Monday 26 September 2011

Rob Wilson Explores the Benefits of Pretesting

Rob Wilson, RPM's Strategy Director, addresses his experience with pretesting a campaign, leading to greater and more effective consumer engagement.

Pretesting is crucial for most big budget campaigns, and in order for it to be effectively qualitative, it has to be carried out with over 100 people. The real plus about pretesting is that it optimises the campaign and allows you to really focus on the value exchange between the brand and the consumer. You need to ask yourself why people participate in something and what would encourage them to participate, which all goes back to the fact that value exchange doesn’t have to be transactional; it can bring benefits that are more relational and emotional.

We did a lot of pretesting for the concepts behind our 2011 Sky Ride campaign. For those who aren't familiar, Sky Ride is a series of mass participation cycle events led by Sky and British Cycling, which encourage thousands of friends and families all over the UK to get back on their bikes and take to the traffic-free roads of their city. The pretesting for this was all about trying to find ideas and concepts that would actually trigger people’s emotional relationship with cycling. This is how we ended up going down the nostalgic route: ‘Where would your bike take you?’ The concept was all about getting people to remember that they once loved cycling and have had a connection with it since childhood.

If you sit lots of people in a room and ask how many people have played squash, you might get 20 or so, but once we'd asked how many people had ever ridden a bike, everyone had a connection with it through their childhood; thus, we took the nostalgic route.
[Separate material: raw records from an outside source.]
-- ==== Sys2Proof/Syntax.lean ====
section
/-! DEFINITION. The packets and frames that reach the part from outside, and `Instr`: one command for each row of the opcode table. -/

namespace Sys2Proof

/-- A request packet of the M-link with its header as carried (12.1). `spare` is bits 7–5 of byte 2; `length` is the Length byte,
whatever number of data bytes follows. -/
structure RequestPacket where
  kind    : Byte
  attr    : Attr
  source  : SourceId
  spare   : BitVec 3
  tag     : Tag
  length  : Byte
  address : Addr
  data    : List Byte
  check   : Check16
deriving DecidableEq, Repr

/-- A response packet of the M-link with its header as carried (12.1). -/
structure ResponsePacket where
  status : Byte
  attr   : Attr
  source : SourceId
  spare  : BitVec 3
  tag    : Tag
  length : Byte
  data   : List Byte
  check  : Check16
deriving DecidableEq, Repr

/-- The 27 commands of the Management port (11.10, 12.3). -/
inductive MgmtCommand where
  | status | setMode | lockGuards
  | loadSource | clearSource | readSource
  | loadRule | enableRule | disableRule | clearRule | readRule
  | readCounters | readGlobals
  | setRing | ringStatus
  | setFill | setTimers
  | loadStage | setSequencer | seqStart | seqStop | seqStatus | readSnapshot | clearSnapshot
  | takeEvent | endEvent | setEventEnable
deriving DecidableEq, Repr

/-- An edge on the pins of the Management port (R174). A rising edge of SCK carries the level of SDI at it. -/
inductive PortEdge where
  | selFall
  | selRise
  | sckRise (sdi : Bool)
  | sckFall
deriving DecidableEq, Repr

/-- What ends a management frame: the command check byte the port received, and the edges on the port's pins from that byte's last
sampling edge on, in order, with which the host clocks the answer and ends the frame (R174, R175, R177; log 8). -/
structure FrameTail where
  check : Byte
  after : List PortEdge
deriving DecidableEq, Repr

/-- One pattern term as it travels in LOAD_RULE (12.3). -/
structure PatternTerm where
  offset : Byte
  mask   : Byte
  value  : Byte
deriving DecidableEq, Repr

/-- The 52 parameter bytes of LOAD_RULE, field by field (12.3). -/
structure RuleParams where
  index         : Byte
  base          : Addr
  limit         : Addr
  windowMode    : Byte
  kinds         : Byte
  classes       : Byte
  minLength     : Byte
  actions       : Byte
  depth         : Byte
  termCount     : Byte
  terms         : Table PatternTerm 8
  compare       : Byte
  compareOffset : Byte
  compareWidth  : Byte
  fieldMask     : BitVec 32
  operand       : BitVec 32
  condition     : Byte
deriving DecidableEq, Repr

/-- The 16 parameter bytes of SET_RING, field by field (12.3). -/
structure RingParams where
  base         : Addr
  slots        : BitVec 16
  producerAddr : Addr
  consumerAddr : Addr
  mode         : Byte
  guard        : Byte
deriving DecidableEq, Repr

/-- The two items the Hold unit can hold (R101). -/
inductive HoldSide where
  | request
  | response
deriving DecidableEq, Repr

/-- The three reset inputs: which are named (02 section 2.6). -/
structure ResetInputs where
  /-- PWR_OK -/
  power : Bool
  /-- RST_n -/
  board : Bool
  /-- LRST_n -/
  link  : Bool
deriving DecidableEq, Repr

/-- A step towards the link's coming up: the reset inputs that are deasserted, and the edges on the Management port's pins before that, in
or out of reset, which belong to no row of a frame (R182; logs 6, 8). -/
structure Release where
  before : List PortEdge
  inputs : ResetInputs
deriving DecidableEq, Repr

/-- The commands the part takes, one for each row of the opcode table. A FRAME_ABORT carries the bits sampled before SEL_n rose, and the
edges after that; a BAD_COMMAND carries the edges that follow its command byte (log 8). -/
inductive Instr where
  | requestArrival (p : RequestPacket)
  | responseArrival (p : ResponsePacket)
  | requestAtHead
  | ortEntryCreate
  | refusalQueueAdmit
  | responseAtHead
  | captureQueueAdmit
  | farPortGrant
  | captureWriterStart
  | nearPortResponseGrant
  | farRequestCredit (count : Nat)
  | nearResponseCredit (count : Nat)
  | readTimerExpiry (source : SourceId) (tag : Tag)
  | holdExpiry (side : HoldSide)
  | stageWindowExpiry
  | markPulseEnd
  | timeTick
  | freezeRequest
  | linkReset
  | boardReset
  | powerOn
  | linkUp (release : Release)
  | frameAbort (bits : List Bool) (after : List PortEdge)
  | badCommand (code : Byte) (after : List PortEdge)
  | status (tail : FrameTail)
  | setMode (mode : Byte) (tail : FrameTail)
  | lockGuards (tail : FrameTail)
  | loadSource (index sourceId cls flags : Byte) (tail : FrameTail)
  | clearSource (index : Byte) (tail : FrameTail)
  | readSource (index clear : Byte) (tail : FrameTail)
  | loadRule (params : RuleParams) (tail : FrameTail)
  | enableRule (index : Byte) (tail : FrameTail)
  | disableRule (index : Byte) (tail : FrameTail)
  | clearRule (index : Byte) (tail : FrameTail)
  | readRule (index : Byte) (tail : FrameTail)
  | readCounters (index : Byte) (tail : FrameTail)
  | readGlobals (tail : FrameTail)
  | setRing (params : RingParams) (tail : FrameTail)
  | ringStatus (tail : FrameTail)
  | setFill (bytes : Table Byte 16) (tail : FrameTail)
  | setTimers (readTimeout holdLimit : BitVec 16) (monitorSource : Byte) (tail : FrameTail)
  | loadStage (index : Byte) (rules : RuleSet) (count : BitVec 16) (window : BitVec 32) (onExpiry : Byte) (tail : FrameTail)
  | setSequencer (stagesInUse : Byte) (abortRules : RuleSet) (postCount : BitVec 16) (fireActions : Byte) (tail : FrameTail)
  | seqStart (tail : FrameTail)
  | seqStop (tail : FrameTail)
  | seqStatus (tail : FrameTail)
  | readSnapshot (tail : FrameTail)
  | clearSnapshot (tail : FrameTail)
  | takeEvent (tail : FrameTail)
  | endEvent (tail : FrameTail)
  | setEventEnable (level0 level1 level2 level3 globalEnable : Byte) (tail : FrameTail)
deriving DecidableEq, Repr

end Sys2Proof
end

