/-- R69 to R74: the five rule commands with their checks in order, for an index of 0 to 31 and above. LOAD_RULE's parameters give a
definition exactly when none of R69's tests refuses them, and then the one they spell. DISABLE_RULE takes the rule out of every set and
makes its Use Count 0; LOAD_RULE and CLEAR_RULE zero its counters; READ_RULE answers state, definition and Use Count. (Log 9.) -/
def Obligations.RuleCommands : Prop :=
  (∀ (p : RuleParams) (tail : FrameTail) (s : State),
    let c := Instr.loadRule p tail
    let r := ruleAt s p.index.toNat
    runs c s = true →
    (ruleDefOf p = none ∨ 31 < p.index.toNat → exec c s = .next (replied c .badParam [] s)) ∧
    ∀ d, ruleDefOf p = some d → p.index.toNat ≤ 31 → exec c s = .next (
      if s.ctrl.guardLock = true ∧ r.state = .enabled ∧ r.defn.actions.block = true then replied c .locked [] s
      else if 0 < r.useCount then replied c .ruleBusy [] s
      else if r.state = .enabled then replied c .notDisabled [] s
      else replied c .ok [] { s with
        rules := s.rules.set p.index.toNat ⟨.disabled, d, 0⟩
        counters := { s.counters with perRule := s.counters.perRule.set p.index.toNat ⟨0, 0, 0, 0, 0, 0⟩ } })) ∧
  (∀ p : RuleParams, (∃ d, ruleDefOf p = some d) ↔
    p.base.toNat ≤ p.limit.toNat ∧ p.windowMode.toNat ≤ 1 ∧ 1 ≤ p.kinds.toNat ∧ p.kinds.toNat ≤ 3 ∧ p.classes ≠ 0 ∧
    1 ≤ p.minLength.toNat ∧ p.minLength.toNat ≤ 64 ∧ p.termCount.toNat ≤ 8 ∧
    (∀ i, i < p.termCount.toNat → (p.terms.get i ⟨0, 0, 0⟩).offset.toNat ≤ 63) ∧
    (p.compare ≠ 0 → (p.compareWidth = 1 ∨ p.compareWidth = 2 ∨ p.compareWidth = 4) ∧ p.compareOffset.toNat ≤ 63 ∧
      p.compareOffset.toNat + p.compareWidth.toNat ≤ 64 ∧ p.condition.toNat ≤ 9) ∧
    p.actions.toNat ≤ 7 ∧ p.depth.toNat ≤ 1) ∧
  (∀ (p : RuleParams) (d : RuleDef), ruleDefOf p = some d → d =
    { base := p.base, limit := p.limit, windowMode := if p.windowMode = 0 then .overlap else .inside, kindRd := p.kinds.getLsbD 0,
      kindWr := p.kinds.getLsbD 1, classes := p.classes, minLength := p.minLength,
      pattern := p.terms.cells.take p.termCount.toNat,
      compare := if p.compare = 0 then none else (conditionOf p.condition).map fun cond =>
        { present := p.compare, offset := p.compareOffset, width := p.compareWidth, fieldMask := p.fieldMask, operand := p.operand,
          condition := cond }
      actions := ⟨p.actions.getLsbD 0, p.actions.getLsbD 1, p.actions.getLsbD 2⟩,
      depth := if p.depth = 0 then .headerOnly else .withData }) ∧
  (∀ (i : Byte) (tail : FrameTail) (s : State),
    let c := Instr.enableRule i tail
    let r := ruleAt s i.toNat
    runs c s = true → exec c s = .next (
      if 31 < i.toNat then replied c .badParam [] s
      else if r.state = .empty then replied c .emptyRule [] s
      else if r.state = .enabled then replied c .ok [] s
      else replied c .ok [] { s with rules := s.rules.set i.toNat { r with state := .enabled } })) ∧
  (∀ (i : Byte) (tail : FrameTail) (s : State),
    let c := Instr.disableRule i tail
    let r := ruleAt s i.toNat
    runs c s = true → exec c s = .next (
      if 31 < i.toNat then replied c .badParam [] s
      else if r.state = .empty then replied c .emptyRule [] s
      else if r.state = .enabled ∧ r.defn.actions.block = true ∧ s.ctrl.guardLock = true then replied c .locked [] s
      else if r.state = .disabled then replied c .ok [] s
      else replied c .ok [] { s with
        rules := s.rules.set i.toNat { r with state := .disabled, useCount := 0 }
        ort := s.ort.map fun e =>
          { e with pendingRules := withoutRule e.pendingRules i.toNat, noData := withoutRule e.noData i.toNat }
        near := { s.near with head := match s.near.head with
          | .waitOrt w =>
            .waitOrt { w with pendingRules := withoutRule w.pendingRules i.toNat, noData := withoutRule w.noData i.toNat }
          | h => h } })) ∧
  (∀ (i : Byte) (tail : FrameTail) (s : State),
    let c := Instr.clearRule i tail
    let r := ruleAt s i.toNat
    runs c s = true → exec c s = .next (
      if 31 < i.toNat then replied c .badParam [] s
      else if r.state = .empty then replied c .emptyRule [] s
      else if r.state = .enabled ∧ r.defn.actions.block = true ∧ s.ctrl.guardLock = true then replied c .locked [] s
      else if r.state = .enabled then replied c .notDisabled [] s
      else replied c .ok [] { s with
        rules := s.rules.set i.toNat ⟨.empty, RuleDef.empty, 0⟩
        counters := { s.counters with perRule := s.counters.perRule.set i.toNat ⟨0, 0, 0, 0, 0, 0⟩ } })) ∧
  (∀ (i : Byte) (tail : FrameTail) (s : State),
    let c := Instr.readRule i tail
    let r := ruleAt s i.toNat
    runs c s = true → exec c s = .next (
      if 31 < i.toNat then replied c .badParam [] s
      else if r.state = .empty then replied c .emptyRule [] s
      else replied c .ok ([ruleStateByte r.state] ++ ruleDefBytes r.defn ++ [BitVec.ofNat 8 r.useCount]) s)) ∧
  ∀ (m : RuleSet) (i j : Nat), i < 32 → j < 32 → hasRule (withoutRule m i) j = (hasRule m j && j != i)
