@[simp] theorem abandonHeldRequest_pins : (abandonHeldRequest s).pins = s.pins := by unfold abandonHeldRequest; split <;> simp
@[simp] theorem abandonHeldRequest_linkUp : (abandonHeldRequest s).linkUp = s.linkUp := by unfold abandonHeldRequest; split <;> simp
@[simp] theorem abandonHeldRequest_far : (abandonHeldRequest s).far = s.far := by unfold abandonHeldRequest; split <;> simp
@[simp] theorem abandonHeldRequest_ctrl : (abandonHeldRequest s).ctrl = s.ctrl := by unfold abandonHeldRequest; split <;> simp
@[simp] theorem abandonHeldRequest_time : (abandonHeldRequest s).time = s.time := by unfold abandonHeldRequest; split <;> simp
@[simp] theorem abandonHeldRequest_sources : (abandonHeldRequest s).sources = s.sources := by unfold abandonHeldRequest; split <;> simp
@[simp] theorem abandonHeldRequest_rules : (abandonHeldRequest s).rules = s.rules := by unfold abandonHeldRequest; split <;> simp
@[simp] theorem abandonHeldRequest_ort : (abandonHeldRequest s).ort = s.ort := by unfold abandonHeldRequest; split <;> simp
@[simp] theorem abandonHeldRequest_timers : (abandonHeldRequest s).timers = s.timers := by unfold abandonHeldRequest; split <;> simp
@[simp] theorem abandonHeldRequest_fill : (abandonHeldRequest s).fill = s.fill := by unfold abandonHeldRequest; split <;> simp
@[simp] theorem abandonHeldRequest_seqr : (abandonHeldRequest s).seqr = s.seqr := by unfold abandonHeldRequest; split <;> simp
@[simp] theorem abandonHeldRequest_port : (abandonHeldRequest s).port = s.port := by unfold abandonHeldRequest; split <;> simp
@[simp] theorem abandonHeldRequest_pending : (abandonHeldRequest s).pending = s.pending := by unfold abandonHeldRequest; split <;> simp
@[simp] theorem abandonHeldRequest_near_credits : (abandonHeldRequest s).near.credits = s.near.credits := by unfold abandonHeldRequest; split <;> simp
@[simp] theorem abandonHeldRequest_near_sent : (abandonHeldRequest s).near.sent = s.near.sent := by unfold abandonHeldRequest; split <;> simp
@[simp] theorem abandonHeldRequest_near_lastWinner : (abandonHeldRequest s).near.lastWinner = s.near.lastWinner := by unfold abandonHeldRequest; split <;> simp
@[simp] theorem abandonHeldRequest_near_refusals : (abandonHeldRequest s).near.refusals = s.near.refusals := by unfold abandonHeldRequest; split <;> simp
@[simp] theorem abandonHeldRequest_ring_config : (abandonHeldRequest s).ring.config = s.ring.config := by unfold abandonHeldRequest; split <;> simp
@[simp] theorem abandonHeldRequest_ring_p : (abandonHeldRequest s).ring.p = s.ring.p := by unfold abandonHeldRequest; split <;> simp
@[simp] theorem abandonHeldRequest_ring_c : (abandonHeldRequest s).ring.c = s.ring.c := by unfold abandonHeldRequest; split <;> simp
@[simp] theorem abandonHeldRequest_ring_seq : (abandonHeldRequest s).ring.seq = s.ring.seq := by unfold abandonHeldRequest; split <;> simp
@[simp] theorem abandonHeldRequest_ring_overrun : (abandonHeldRequest s).ring.overrun = s.ring.overrun := by unfold abandonHeldRequest; split <;> simp
@[simp] theorem abandonHeldRequest_ring_overrunSeen : (abandonHeldRequest s).ring.overrunSeen = s.ring.overrunSeen := by unfold abandonHeldRequest; split <;> simp
@[simp] theorem abandonHeldRequest_ring_queue : (abandonHeldRequest s).ring.queue = s.ring.queue := by unfold abandonHeldRequest; split <;> simp
@[simp] theorem abandonHeldRequest_ring_writer : (abandonHeldRequest s).ring.writer = s.ring.writer := by unfold abandonHeldRequest; split <;> simp
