-- ==== Sys2Proof/Tests/Slice0.lean ====
section
/-! SUPPORT. Tests: worked values of the manual, the checks on ill-formed commands, single steps, and a state that meets the hypotheses of
each statement that has some. -/

namespace Sys2Proof.Tests

set_option Elab.async false

open Sys2Proof.Machine

/-! ## Worked values -/

/-- R3: "the check computed over the nine bytes 0x31, 0x32, … 0x39 is 0x29B1". -/
theorem test_crc16_reference : crc16 [0x31, 0x32, 0x33, 0x34, 0x35, 0x36, 0x37, 0x38, 0x39] = 0x29B1 := by decide +kernel

/-- R176: "the CRC computed over the nine bytes 0x31, 0x32, … 0x39 is 0xF4". -/
theorem test_crc8_reference : crc8 [0x31, 0x32, 0x33, 0x34, 0x35, 0x36, 0x37, 0x38, 0x39] = 0xF4 := by decide +kernel

/-- The Conditions that hold on a Compare, in the order of R56. -/
def holding (c : Compare) (data : List Byte) : List Bool :=
  [.eq, .ne, .ult, .uge, .ugt, .ule, .lt, .ge, .gt, .le].map fun x => compareHolds { c with condition := x } data

/-- Example A of chapter 4. -/
theorem test_compare_example_A :
    compareFlags ⟨1, 4, 2, 0x0000FFFF, 0x00001300, .eq⟩ [0, 0, 0, 0, 0x34, 0x12] = ⟨false, true, true, false⟩ ∧
    holding ⟨1, 4, 2, 0x0000FFFF, 0x00001300, .eq⟩ [0, 0, 0, 0, 0x34, 0x12] =
      [false, true, true, false, false, true, true, false, false, true] := by decide +kernel

/-- Example B. -/
theorem test_compare_example_B :
    compareFlags ⟨1, 0, 1, 0xFFFFFFFF, 0x00000080, .eq⟩ [0x7F] = ⟨false, true, true, true⟩ ∧
    holding ⟨1, 0, 1, 0xFFFFFFFF, 0x00000080, .eq⟩ [0x7F] =
      [false, true, true, false, false, true, false, true, true, false] := by decide +kernel

/-- Example C. -/
theorem test_compare_example_C :
    compareFlags ⟨1, 0, 2, 0x0000FFFF, 0x00000001, .eq⟩ [0x00, 0x80] = ⟨false, false, false, true⟩ ∧
    holding ⟨1, 0, 2, 0x0000FFFF, 0x00000001, .eq⟩ [0x00, 0x80] =
      [false, true, false, true, true, false, true, false, false, true] := by decide +kernel

/-- Example D: the Operand is not masked. -/
theorem test_compare_example_D :
    compareHolds ⟨1, 8, 4, 0x0000FFFF, 0x12340005, .eq⟩ (List.replicate 8 0 ++ [0x05, 0x00, 0x00, 0x80]) = false ∧
    compareHolds ⟨1, 8, 4, 0x0000FFFF, 0x00000005, .eq⟩ (List.replicate 8 0 ++ [0x05, 0x00, 0x00, 0x80]) = true := by decide +kernel

/-- Example E: Offset 60 and Width 4 on 63 and on 64 bytes. -/
theorem test_compare_example_E :
    compareHolds ⟨1, 60, 4, 0, 0, .eq⟩ (List.replicate 63 0) = false ∧
    compareHolds ⟨1, 60, 4, 0, 0, .eq⟩ (List.replicate 64 0) = true := by decide +kernel

/-- A Fill Pattern of 0 to 15. -/
def counting : Table Byte 16 := ⟨[0, 1, 2, 3, 4, 5, 6, 7, 8, 9, 10, 11, 12, 13, 14, 15], rfl⟩

/-- R96: the reads at 0x00040106 and 0x0004010E of section 6.4. -/
theorem test_fill_examples :
    fillData 0x00040106 4 { State.reset with fill := counting } = [6, 7, 8, 9] ∧
    fillData 0x0004010E 4 { State.reset with fill := counting } = [14, 15, 0, 1] := by decide +kernel

/-! ## The smoke test of the operands: each check refuses a term, and takes its neighbours -/

theorem test_credit_counts_outside_1_to_16_refused :
    ([0, 17].all fun n => !(Instr.farRequestCredit n).wellFormed && !(Instr.nearResponseCredit n).wellFormed) = true ∧
    ([1, 16].all fun n => (Instr.farRequestCredit n).wellFormed && (Instr.nearResponseCredit n).wellFormed) = true := by decide

/-- The first bits of a command, one byte after another, the rest 0. -/
def cut (cmd : MgmtCommand) (n : Nat) : List Bool := (bytesBits (codeOf cmd :: List.replicate 53 0)).take n

/-- A STATUS frame has two bytes: 16 bits complete its check. LOAD_RULE has 54. -/
theorem test_whole_frame_is_no_abort :
    (Instr.frameAbort (cut .status 16) []).wellFormed = false ∧ (Instr.frameAbort (cut .status 15) []).wellFormed = true ∧
    (Instr.frameAbort (cut .loadRule 432) []).wellFormed = false ∧ (Instr.frameAbort (cut .loadRule 431) []).wellFormed = true ∧
    (Instr.frameAbort (byteBits 0x73) []).wellFormed = false ∧ (Instr.frameAbort [] []).wellFormed = true := by decide +kernel

theorem test_known_code_is_no_bad_command :
    (Instr.badCommand 0x01 []).wellFormed = false ∧ (Instr.badCommand 0x72 []).wellFormed = false ∧
    (Instr.badCommand 0x00 []).wellFormed = true ∧ (Instr.badCommand 0x73 []).wellFormed = true := by decide

/-- What the checks refuse, the two meanings refuse by name. -/
theorem test_ill_formed_commands_are_refused :
    exec (.frameAbort (cut .status 16) []) State.reset = .refused .illFormed ∧
    exec (.badCommand 0x01 []) State.reset = .refused .illFormed := ⟨rfl, rfl⟩

/-! ## Small states -/

/-- A read request with its check. -/
def rd (src : SourceId) (tag : Tag) (addr : Addr) (len : Byte) : RequestPacket :=
  reqSealed { kind := kindRd, attr := ⟨true, true⟩, source := src, spare := 0, tag := tag, length := len, address := addr, data := [],
              check := 0 }

/-- A write request with its check. -/
def wr (src : SourceId) (addr : Addr) (data : List Byte) : RequestPacket :=
  reqSealed { kind := kindWr, attr := ⟨true, true⟩, source := src, spare := 0, tag := 0, length := BitVec.ofNat 8 data.length,
              address := addr, data := data, check := 0 }

/-- An OK response with its check. -/
def rsp (src : SourceId) (tag : Tag) (data : List Byte) : ResponsePacket :=
  rspSealed { status := statusOk, attr := ⟨false, false⟩, source := src, spare := 0, tag := tag, length := BitVec.ofNat 8 data.length,
              data := data, check := 0 }

/-- The edges that read `n` bytes of an answer and end the frame. -/
def reading (n : Nat) : List PortEdge := clockOut (List.replicate (8 * n) false) ++ [.selRise]

/-- A frame's tail with the check that matches, and the edges that follow. -/
def tailOf (cmd : MgmtCommand) (params : List Byte) (after : List PortEdge) : FrameTail := ⟨crc8 (codeOf cmd :: params), after⟩

/-- A VALID ring of 16 slots at 0x8000 with the Producer and Consumer Words before it. -/
def ring16 (mode : RingMode) (guard : Bool) : RingController :=
  { State.clearedRing with config :=
    { base := 0x8000, slots := 16, producerAddr := 0x7000, consumerAddr := 0x7004, mode := mode, guard := guard, state := .valid } }

/-- The part in ACTIVE with that ring and one credit on each port. -/
def running (mode : RingMode) (guard : Bool) : State :=
  { State.reset with
    ctrl := { State.reset.ctrl with mode := .active }
    ring := ring16 mode guard
    near := { State.reset.near with credits := 1 }
    far := { State.reset.far with credits := 1 } }

/-- `s` with a request at the head of the Request Buffer. -/
def withHead (p : RequestPacket) (s : State) : State :=
  { s with near := { s.near with buffer := [⟨p, classify p⟩], granted := 7 } }

/-- `s` with a response at the head of the Response Buffer. -/
def withResponse (p : ResponsePacket) (s : State) : State :=
  { s with far := { s.far with buffer := [⟨p, isDamagedResponse p⟩], granted := 7 } }

/-- A rule on [0x1000, 0x1FFF] for both Kinds and every class, with the Actions and pattern given. -/
def watching (actions : Actions) (pattern : List PatternTerm) : Rule :=
  { state := .enabled, useCount := 0, defn :=
    { base := 0x1000, limit := 0x1FFF, windowMode := .overlap, kindRd := true, kindWr := true, classes := 0xFF, minLength := 1,
      pattern := pattern, compare := none, actions := actions, depth := .withData } }

/-- `s` with rule 0 in force. -/
def withRule (r : Rule) (s : State) : State := { s with rules := s.rules.set 0 r }

/-- An entry for a read of four bytes at 0x1000 by source 1 with tag 2. -/
def entry (phase : Phase) : OrtEntry :=
  { source := 1, tag := 2, address := 0x1000, length := 4, cls := 0, attr := ⟨true, true⟩, pendingRules := 0, noData := 0,
    orphaned := false, phase := phase, requestTime := some 0, limit := some 5, arrivalTime := none, earlyArrival := false }

/-- A record of a write of one byte. -/
def record : Record :=
  { seq := 0, time := 0, source := 1, tag := 0, cls := 0, kind := .wr, attr := ⟨true, true⟩, address := 0x1000, length := 1,
    outcome := .forwarded, matchSet := 1, fire := false, post := false, held := false, latency := 0, heldTicks := 0, dataCount := 1,
    data := [0x55] }

/-- What a request that is sent carries on. -/
def passing (p : RequestPacket) : Forwarding := { packet := p, counted := true, tracked := false }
Pretesting was particularly useful with this insight.

The people we chose to do pretesting with were lapsed cyclists and people who cycle less than once a month. The process goes that we find them through research agencies (which our clients like us to use because they’re impartial), we put together the ideas, a moderator within the research group takes the people through it, and we watch them through a little glass mirror. It’s all very CSI!

What you’re looking for with pretesting is traction; so what gets people most excited, what do people have to instantly talk about and what ideas start making people open up and talk. In the case of Sky Ride, we put one idea in front of them that was less well-received, mainly because there was less instant conversation. As soon as we asked them to discuss their memories of riding a bike, however, people were engaged and eager to contribute and - voila - you have an idea with traction.

It’s important to take on board that pretesting is there for optimising ideas, not for making decisions for you. In other words, don’t make all your creative decisions based on your pretesting; use it to make your ideas better and don’t use them to rule out or discredit ideas. I say this because often ideas are harder to get until you’ve got the right execution, and you’re not testing execution at that stage. Don’t let consumers dictate what your brand should do; let them optimise ideas and work out how that idea should work for them.

At RPM, the scale of our campaigns and therefore scale of investment is going up, which means we’ll inevitably be doing more pretesting going forward. Furthermore, the nature of the work we’re doing is more digital and more and more engagement focused, which again reaffirms the benefits of pretesting.

Pretesting is ultimately about how a consumer gets involved in a campaign, and agencies should be using this to see exactly how the consumer would get involved, to what level they’d get involved, whether they would advocate your idea and whether they would take that extra crucial step and send it on to a friend.